Effect of a novel biphenyl compound, VMNS2e on ob/ob mice

VMNS2e is a novel biphenyl compound, which in previous studies had showed most favourable interactions with the active site of protein tyrosine phosphatase 1B (PTP1B). The effect of acute and chronic treatment of VMNS2e (30 mg/kg) was investigated in ob/ob mice.
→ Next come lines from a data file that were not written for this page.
-- ==== Sys2Proof/Laws/Operands.lean ====
section
/-! SUPPORT. The operand forms as arithmetic: the fields of CR0 and CR1, and the decoder's codes. -/

namespace Sys2Proof.Machine

theorem insertType_toNat (v : Byte) (t : BitVec 4) : (insertType v t).toNat = v.toNat / 16 * 16 + t.toNat := by
  revert v t; decide

theorem insertSelector_toNat (v : Byte) (sel : BitVec 3) :
    (insertSelector v sel).toNat = v.toNat / 128 * 128 + sel.toNat * 16 + v.toNat % 16 := by
  revert v sel; decide

theorem insertFilter_toNat (v : Byte) (f : Bit) : (insertFilter v f).toNat = v.toNat / 2 * 2 + (if f then 1 else 0) := by
  revert v f; decide

theorem extractType_toNat (v : Byte) : (extractType v).toNat = v.toNat % 16 := by revert v; decide

theorem extractSelector_eq (v : Byte) : extractSelector v = v.toNat / 16 % 8 := by revert v; decide

theorem extractFilter_eq (v : Byte) : extractFilter v = decide (v.toNat % 2 = 1) := by revert v; decide

theorem shiftLeft_or (a b k : Nat) (h : b < 2 ^ k) : (a <<< k) ||| b = a * 2 ^ k + b := by
  rw [Nat.shiftLeft_eq, Nat.mul_comm, ← Nat.two_pow_add_eq_or_of_lt h]

theorem raw16_eq (b0 b1 : Byte) : raw16 b0 b1 = b0.toNat * 256 + b1.toNat := by
  rw [raw16, shiftLeft_or _ _ 8 b1.isLt]; norm_num

theorem reserved_cleared (b2 : Byte) : (b2 &&& ~~~Config.tcReservedMask).toNat = b2.toNat / 32 * 32 := by
  revert b2; decide

theorem raw24_eq (b0 b1 b2 : Byte) : raw24 b0 b1 b2 = b0.toNat * 65536 + b1.toNat * 256 + b2.toNat / 32 * 32 := by
  rw [raw24, reserved_cleared]
  have h1 := b1.isLt
  have h2 := b2.isLt
  rw [Nat.or_assoc, shiftLeft_or b1.toNat _ 8 (by omega), shiftLeft_or b0.toNat _ 16 (by omega)]
  omega

/-- The scaled code, without shifts (41_decoder.md R93). -/
theorem linearUnits_eq (b0 b1 b2 : Byte) :
    linearUnits b0 b1 b2 =
      (b0.toNat * 2048 + b1.toNat * 8 + b2.toNat / 32 : Int) - (if b0.toNat < 128 then 0 else 2 ^ 19) := by
  have h0 := b0.isLt
  have h1 := b1.isLt
  have h2 := b2.isLt
  rw [linearUnits, Int.shiftRight_eq_div_pow, show Config.tcShift = 5 from rfl, sext, raw24_eq]
  split <;> split <;> omega

end Sys2Proof.Machine
end

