theorem sext_cast (n v : Nat) : (sext n v : Rat) = if v < 2 ^ (n - 1) then (v : Rat) else (v : Rat) - 2 ^ n := by
  rw [sext]
  split <;> push_cast <;> rfl

theorem toFloat_linearUnits_raw24 (b0 b1 b2 : Byte) :
    toFloat (linearUnits b0 b1 b2) 7 =
      (if raw24 b0 b1 b2 < 2 ^ 23 then (raw24 b0 b1 b2 : Rat) else (raw24 b0 b1 b2 : Rat) - 2 ^ 24) / 4096 := by
  rw [toFloat_linearUnits, sext_cast]

theorem toFloat_raw16 (b0 b1 : Byte) :
    toFloat (sext 16 (raw16 b0 b1)) 8 =
      (if raw16 b0 b1 < 2 ^ 15 then (raw16 b0 b1 : Rat) else (raw16 b0 b1 : Rat) - 2 ^ 16) / 256 := by
  rw [toFloat_eq_div, sext_cast]
  norm_num

/-- RDTC completes where MAX_COUNT admits its three bytes, with DECTC of what its last frame captured. -/
theorem exec_rdtc_next {s : State} {b0 b1 b2 : Byte} (hmax : 3 ≤ s.par.maxCount) (hmacros : MacrosOnMap s)
    (hbuf : (readFrame s.par.addrLtc 3 (trigger s)).work.rbuf = [b0, b1, b2]) :
    exec .rdtc s = .next (decodeLinear b0 b1 b2 (readFrame s.par.addrLtc 3 (trigger s))) := by
  obtain ⟨-, -, hltc, -⟩ := macro_onMap s hmacros
  rw [exec, execRdtc, countChecked_next _ _ _ hmax, trig_onTarget hmacros _ (by simpa using hltc)]
  simp only [State.rbufByte, hbuf, List.getD_cons_zero, List.getD_cons_succ]

/-- RDCJ completes where MAX_COUNT admits its two bytes, with DECCJ of what its last frame captured. -/
theorem exec_rdcj_next {s : State} {b0 b1 : Byte} (hmax : 2 ≤ s.par.maxCount) (hmacros : MacrosOnMap s)
    (hbuf : (readFrame s.par.addrCjt 2 (trigger s)).work.rbuf = [b0, b1]) :
    exec .rdcj s = .next (decodeColdJunction b0 b1 (readFrame s.par.addrCjt 2 (trigger s))) := by
  obtain ⟨-, -, -, hcjt, -⟩ := macro_onMap s hmacros
  rw [exec, execRdcj, countChecked_next _ _ _ hmax, trig_onTarget hmacros _ (by simpa using hcjt)]
  simp only [State.rbufByte, hbuf, List.getD_cons_zero, List.getD_cons_succ]

/-- Settles O42: the three bytes in RBUF are decoded as DECTC does. -/
theorem rdtcTriggersReadsAndDecodes : Obligations.RdtcTriggersReadsAndDecodes := by
  intro s hmax hmacros hwf
  obtain ⟨-, -, hltc, -⟩ := macro_onMap s hmacros
  obtain ⟨x0, c0, x1, c1, x2, y, x3, ds, hlen, hran, hbuf, htrig, hpeek⟩ := trigger_then_read hmacros hwf hltc
  obtain ⟨b0, b1, b2, rfl⟩ := List.length_eq_three.1 hlen
  refine ⟨_, x0, c0, x1, c1, x2, triggerValue s.par c0, y, x3, b0, b1, b2, raw24 b0 b1 b2, toFloat (linearUnits b0 b1 b2) 7,
    exec_rdtc_next hmax hmacros hbuf, rfl, (hran.decodeLinear b0 b1 b2).sends, raw24_eq b0 b1 b2,
    toFloat_linearUnits_raw24 b0 b1 b2, rfl, rfl, rfl, hbuf, fun hsome => ?_, htrig.stored, htrig.waited⟩
  obtain ⟨hc0, hc1⟩ := htrig.read hsome
  exact ⟨hc0, hc1, hpeek hsome 0 (by decide), hpeek hsome 1 (by decide), hpeek hsome 2 (by decide)⟩

/-- Settles O43: the two bytes in RBUF are decoded as DECCJ does. -/
theorem rdcjTriggersReadsAndDecodes : Obligations.RdcjTriggersReadsAndDecodes := by
  intro s hmax hmacros hwf
  obtain ⟨-, -, -, hcjt, -⟩ := macro_onMap s hmacros
  obtain ⟨x0, c0, x1, c1, x2, y, x3, ds, hlen, hran, hbuf, htrig, hpeek⟩ := trigger_then_read hmacros hwf hcjt
  obtain ⟨b0, b1, rfl⟩ := List.length_eq_two.1 hlen
  refine ⟨_, x0, c0, x1, c1, x2, triggerValue s.par c0, y, x3, b0, b1, raw16 b0 b1, toFloat (sext 16 (raw16 b0 b1)) 8,
    exec_rdcj_next hmax hmacros hbuf, rfl, (hran.decodeColdJunction b0 b1).sends, raw16_eq b0 b1,
    toFloat_raw16 b0 b1, rfl, rfl, rfl, hbuf, fun hsome => ?_, htrig.stored, htrig.waited⟩
  obtain ⟨hc0, hc1⟩ := htrig.read hsome
  exact ⟨hc0, hc1, hpeek hsome 0 (by decide), hpeek hsome 1 (by decide)⟩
Plasma glucose was measured after acute administration of VMNS2e (30 mg/kg) in both lean and ob/ob mice. In the chronic study, VMNS2e (30 mg/kg) was given orally, once daily for 60 days. Metformin (300 mg/kg) was taken as standard therapy. Body weight, food intake and blood glucose was measured weekly while glycosylated hemoglobin A1c (HbA1c), insulin, triglyceride, total cholesterol, low density lipoprotein (LDL), fructosamine, non esterified fatty acid and organ weight were estimated after the completion of treatment period. Oral glucose tolerance test was performed on the last day of treatment. Liver and epididymal fat weights were taken. Acute dose of VMNS2e elicited an anti hyperglycemic effect. It reduced blood glucose by 14% (0.5 h) and 35.6% (6 h). Chronic VMNS2e treatment improved glucose tolerance by 25.3%. It decreased blood glucose levels. Hyperinsulinemia was reduced (19.6%). VMNS2e treatment had no significant effect on body weight and food consumption. VMNS2e treatment exhibited significant reduction (28.2%) in HbA1c, plasma triglyceride (49%), LDL (24%) and fructosamine (13%) levels. VMNS2e treatment did not alter total cholesterol and non esterified fatty acid levels. Epididymal fat/body weight ratio was reduced (26.3%). VMNS2e exhibited both acute and chronic anti hyperglycemic effect, insulin sensitivity along with improvement in various lipid parameters and glycemic control.